Making Fiends is an American animated television miniseries based on the web series of the same name. The series ran from October 4, 2008 to November 1, 2008 on Nicktoons Network. The series is Nickelodeon Animation Studio’s first animated series to be based on a web series, and follows the evil Vendetta and the new happy but dim-witted girl, Charlotte, at school in the gloomy town of Clamburg. Vendetta hates Charlotte and tries to destroy her in each and every episode.

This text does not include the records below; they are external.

-- ==== Sys2Proof/Tests/Slice0.lean ====
section
/-! SUPPORT. Tests: ill-formed terms, table rows written out, single steps from the vectors of
95_test_vectors.md, and one witness for the hypotheses of each statement. -/

namespace Sys2Proof.Tests

open Sys2Proof.Machine

/-! ## Helpers -/

/-- The filter at a cursor, buffering or not, with a byte pending or not. -/
def filterAt (buffering : Bool) (cursor : Nat) (ready : Bool) (peek : Byte) : State :=
  { State.reset with F := { buffering := buffering, cursor := BitVec.ofNat 7 cursor, ready := ready,
                            peek := peek, buf := [] } }

/-- The filter with a message open whose bytes so far are `m`. -/
def messageOf (m : List Byte) : State :=
  { State.reset with F := { buffering := true, cursor := BitVec.ofNat 7 m.length, ready := false,
                            peek := 0#8, buf := m.mapIdx (fun i b => (i, b)) } }

/-- The parser in a state. -/
def parserAt (st : StateCode) (len typeId acc : Byte) : State :=
  { State.reset with P := { state := st, len := len, typeId := typeId, acc := acc } }

/-- A view of the state a result leaves. -/
def after {α : Type} (r : Result) (view : State → α) : Option α :=
  match r with
  | .next s => some (view s)
  | .fault _ => none
  | .refused _ => none

/-- The filter's control registers. -/
def filterView (s : State) : Bool × Nat × Bool := (s.F.buffering, s.F.cursor.toNat, s.F.ready)

/-- The parser's registers and the outputs. -/
def parserView (s : State) : (StateCode × Byte × Byte × Byte) × List Output :=
  ((s.P.state, s.P.len, s.P.typeId, s.P.acc), s.out)

/-- A state is legal when the model's own check passes. -/
theorem legal_of_check {s : State} (h : brokenInvariant s = none) : Legal s :=
  (brokenInvariant_eq_none_iff s).1 h

/-! ## WellFormed refuses -/

theorem test_inband_sentinel_is_ill_formed : (Instr.fInband 0x25#8).wellFormed = false := by decide
theorem test_append_sentinel_is_ill_formed : (Instr.fAppend 0x25#8).wellFormed = false := by decide
theorem test_drop_sentinel_is_ill_formed : (Instr.fDrop 0x25#8).wellFormed = false := by decide
theorem test_ignore_open_is_ill_formed : (Instr.pIdleIgnore 0x5B#8).wellFormed = false := by decide
theorem test_long_message_is_ill_formed :
    (Instr.cUpdate (List.replicate 80 0x41#8)).wellFormed = false := by decide
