-- ==== Sys2Proof/WellFormed.lean ====
section
/-! DEFINITION. Which terms of `Instr` are instructions: every operand value is legal (30_encoding.md R89), and the
`Unimplemented` variant holds one of the 105 bytes of R88. -/

namespace Sys2Proof

/-- The 105 undocumented opcode bytes, in the order R88 lists them. -/
def undocumentedOpcodes : List Byte :=
  [0x02, 0x03, 0x04, 0x07, 0x0B, 0x0C, 0x0F, 0x12, 0x13, 0x14, 0x17, 0x1A, 0x1B, 0x1C, 0x1F] ++
  [0x22, 0x23, 0x27, 0x2B, 0x2F, 0x32, 0x33, 0x34, 0x37, 0x3A, 0x3B, 0x3C, 0x3F, 0x42, 0x43] ++
  [0x44, 0x47, 0x4B, 0x4F, 0x52, 0x53, 0x54, 0x57, 0x5A, 0x5B, 0x5C, 0x5F, 0x62, 0x63, 0x64] ++
  [0x67, 0x6B, 0x6F, 0x72, 0x73, 0x74, 0x77, 0x7A, 0x7B, 0x7C, 0x7F, 0x80, 0x82, 0x83, 0x87] ++
  [0x89, 0x8B, 0x8F, 0x92, 0x93, 0x97, 0x9B, 0x9C, 0x9E, 0x9F, 0xA3, 0xA7, 0xAB, 0xAF, 0xB2] ++
  [0xB3, 0xB7, 0xBB, 0xBF, 0xC2, 0xC3, 0xC7, 0xCB, 0xCF, 0xD2, 0xD3, 0xD4, 0xD7, 0xDA, 0xDB] ++
  [0xDC, 0xDF, 0xE2, 0xE3, 0xE7, 0xEB, 0xEF, 0xF2, 0xF3, 0xF4, 0xF7, 0xFA, 0xFB, 0xFC, 0xFF]

/-- The check. -/
def Instr.wellFormed : Instr → Bool
  | .ldaImmediate _ => true
  | .ldaZeroPage _ => true
  | .ldaZeroPageX _ => true
  | .ldaAbsolute _ => true
  | .ldaAbsoluteX _ => true
  | .ldaAbsoluteY _ => true
  | .ldaIndirectX _ => true
  | .ldaIndirectY _ => true
  | .ldxImmediate _ => true
  | .ldxZeroPage _ => true
  | .ldxZeroPageY _ => true
  | .ldxAbsolute _ => true
  | .ldxAbsoluteY _ => true
  | .ldyImmediate _ => true
  | .ldyZeroPage _ => true
  | .ldyZeroPageX _ => true
  | .ldyAbsolute _ => true
  | .ldyAbsoluteX _ => true
  | .staZeroPage _ => true
  | .staZeroPageX _ => true
  | .staAbsolute _ => true
  | .staAbsoluteX _ => true
  | .staAbsoluteY _ => true
  | .staIndirectX _ => true
  | .staIndirectY _ => true
  | .stxZeroPage _ => true
  | .stxZeroPageY _ => true
  | .stxAbsolute _ => true
  | .styZeroPage _ => true
  | .styZeroPageX _ => true
  | .styAbsolute _ => true
  | .tax => true
  | .tay => true
  | .txa => true
  | .tya => true
  | .tsx => true
  | .txs => true
  | .adcImmediate _ => true
  | .adcZeroPage _ => true
  | .adcZeroPageX _ => true
  | .adcAbsolute _ => true
  | .adcAbsoluteX _ => true
  | .adcAbsoluteY _ => true
  | .adcIndirectX _ => true
  | .adcIndirectY _ => true
  | .sbcImmediate _ => true
  | .sbcZeroPage _ => true
  | .sbcZeroPageX _ => true
  | .sbcAbsolute _ => true
  | .sbcAbsoluteX _ => true
  | .sbcAbsoluteY _ => true
  | .sbcIndirectX _ => true
  | .sbcIndirectY _ => true
  | .incZeroPage _ => true
  | .incZeroPageX _ => true
  | .incAbsolute _ => true
  | .incAbsoluteX _ => true
  | .decZeroPage _ => true
  | .decZeroPageX _ => true
  | .decAbsolute _ => true
  | .decAbsoluteX _ => true
  | .inx => true
  | .iny => true
  | .dex => true
  | .dey => true
  | .andImmediate _ => true
  | .andZeroPage _ => true
  | .andZeroPageX _ => true
  | .andAbsolute _ => true
  | .andAbsoluteX _ => true
  | .andAbsoluteY _ => true
  | .andIndirectX _ => true
  | .andIndirectY _ => true
  | .oraImmediate _ => true
  | .oraZeroPage _ => true
  | .oraZeroPageX _ => true
  | .oraAbsolute _ => true
  | .oraAbsoluteX _ => true
  | .oraAbsoluteY _ => true
  | .oraIndirectX _ => true
  | .oraIndirectY _ => true
  | .eorImmediate _ => true
  | .eorZeroPage _ => true
  | .eorZeroPageX _ => true
  | .eorAbsolute _ => true
  | .eorAbsoluteX _ => true
  | .eorAbsoluteY _ => true
  | .eorIndirectX _ => true
  | .eorIndirectY _ => true
  | .bitZeroPage _ => true
  | .bitAbsolute _ => true
  | .aslZeroPage _ => true
  | .aslZeroPageX _ => true
  | .aslAbsolute _ => true
  | .aslAbsoluteX _ => true
  | .aslAccumulator => true
  | .lsrZeroPage _ => true
  | .lsrZeroPageX _ => true
  | .lsrAbsolute _ => true
  | .lsrAbsoluteX _ => true
  | .lsrAccumulator => true
  | .rolZeroPage _ => true
  | .rolZeroPageX _ => true
  | .rolAbsolute _ => true
  | .rolAbsoluteX _ => true
  | .rolAccumulator => true
  | .rorZeroPage _ => true
  | .rorZeroPageX _ => true
  | .rorAbsolute _ => true
  | .rorAbsoluteX _ => true
  | .rorAccumulator => true
  | .cmpImmediate _ => true
  | .cmpZeroPage _ => true
  | .cmpZeroPageX _ => true
  | .cmpAbsolute _ => true
  | .cmpAbsoluteX _ => true
  | .cmpAbsoluteY _ => true
  | .cmpIndirectX _ => true
  | .cmpIndirectY _ => true
  | .cpxImmediate _ => true
  | .cpxZeroPage _ => true
  | .cpxAbsolute _ => true
  | .cpyImmediate _ => true
  | .cpyZeroPage _ => true
  | .cpyAbsolute _ => true
  | .bpl _ => true
  | .bmi _ => true
  | .bvc _ => true
  | .bvs _ => true
  | .bcc _ => true
  | .bcs _ => true
  | .bne _ => true
  | .beq _ => true
  | .jmpAbsolute _ => true
  | .jmpIndirect _ => true
  | .jsr _ => true
  | .rts => true
  | .pha => true
  | .pla => true
  | .php => true
  | .plp => true
  | .brk => true
  | .rti => true
  | .nop => true
  | .clc => true
  | .sec => true
  | .cli => true
  | .sei => true
  | .clv => true
  | .cld => true
  | .sed => true
  | .unimplemented opcode => undocumentedOpcodes.contains opcode

/-- An instruction as the spec has it. -/
abbrev Instr.WellFormed (i : Instr) : Prop := i.wellFormed = true

end Sys2Proof
end

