-- ==== Sys2Proof/Decode.lean ====
section
/-! DEFINITION. The decoder (30_encoding.md): the table of R86, the lookup of R84, decoding of bytes, and the encoder.
Byte-order and extension helpers of 00_scope.md R8, R10, R16 stand here too. -/

namespace Sys2Proof

/-! ### Bytes and words -/

/-- `lo(w)` (R8). -/
def loByte (w : Word) : Byte := w.extractLsb' 0 8

/-- `hi(w)` (R8). -/
def hiByte (w : Word) : Byte := w.extractLsb' 8 8

/-- `{h, l}` (R8): the low byte is the one at the lower address wherever memory is read (20_memory.md R55). -/
def joinBytes (h l : Byte) : Word := h ++ l

/-- `zext_16(b)` (R10). -/
def zeroExtend16 (b : Byte) : Word := b.setWidth 16

/-- `sext_16(b)` (R10). -/
def signExtend16 (b : Byte) : Word := b.signExtend 16

/-- `PageDiff(a, b)` (R16). -/
def pageDiff (a b : Word) : Bool := hiByte a != hiByte b

/-! ### The table -/

/-- The operand width of a mode in bytes (R83). -/
def Mode.width : Mode → Nat
  | .implied => 0
  | .accumulator => 0
  | .immediate => 1
  | .zeroPage => 1
  | .zeroPageX => 1
  | .zeroPageY => 1
  | .relative => 1
  | .indirectX => 1
  | .indirectY => 1
  | .absolute => 2
  | .absoluteX => 2
  | .absoluteY => 2
  | .indirect => 2

/-- The decoder's entry for an opcode byte (R84). -/
structure InstructionSpec where
  kind : Kind
  mode : Mode
  baseCycles : Nat
  pageCrossAddsCycle : Bool
  documented : Bool
deriving DecidableEq, Repr

/-- `length(opcode) = 1 + width(mode(opcode))` (R81). -/
def InstructionSpec.length (spec : InstructionSpec) : Nat := 1 + spec.mode.width

/-- The three formats of R80, each with what the operand bytes make. -/
inductive Format where
  | f1 (i : Instr)
  | f2 (make : Byte → Instr)
  | f3 (make : Word → Instr)

/-- A row of the opcode map. -/
structure OpcodeRow where
  opcode : Byte
  kind : Kind
  mode : Mode
  baseCycles : Nat
  pageCross : Bool
  format : Format

/-- R86, opcode bytes 0x00 to 0x0F. -/
def rows0x : List OpcodeRow :=
  [ ⟨0x00, .brk, .implied, 7, false, .f1 .brk⟩,
    ⟨0x01, .ora, .indirectX, 6, false, .f2 .oraIndirectX⟩,
    ⟨0x05, .ora, .zeroPage, 3, false, .f2 .oraZeroPage⟩,
    ⟨0x06, .asl, .zeroPage, 5, false, .f2 .aslZeroPage⟩,
    ⟨0x08, .php, .implied, 3, false, .f1 .php⟩,
    ⟨0x09, .ora, .immediate, 2, false, .f2 .oraImmediate⟩,
    ⟨0x0A, .asl, .accumulator, 2, false, .f1 .aslAccumulator⟩,
    ⟨0x0D, .ora, .absolute, 4, false, .f3 .oraAbsolute⟩,
    ⟨0x0E, .asl, .absolute, 6, false, .f3 .aslAbsolute⟩ ]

The series is created by Amy Winfrey and produced by Nickelodeon Animation Studio, with Cyber Chicken Animation Studio and DQ Entertainment Limited animating the show in traditional 2D animation. Winfrey voices Charlotte and her grandmother Charlene, among other characters. Character designer Aglaia Mortcheva is the voice of Vendetta.
All of the voice actors from the web cartoon reprise their roles for the TV series, with the addition of a new cast member and crew member, Dave Wasson, who previously created Time Squad for Cartoon Network.

Plot

Vendetta is a selfish green little girl with the power to make fiends, "hideous things" which she has unleashed on her town to bring it under her reign of terror. The coastal town of Clamburg, once a thriving tourist destination, has become a grim, forbidding place, with stores shuttered and the populace cowed before the horror of Vendetta's watchful fiends.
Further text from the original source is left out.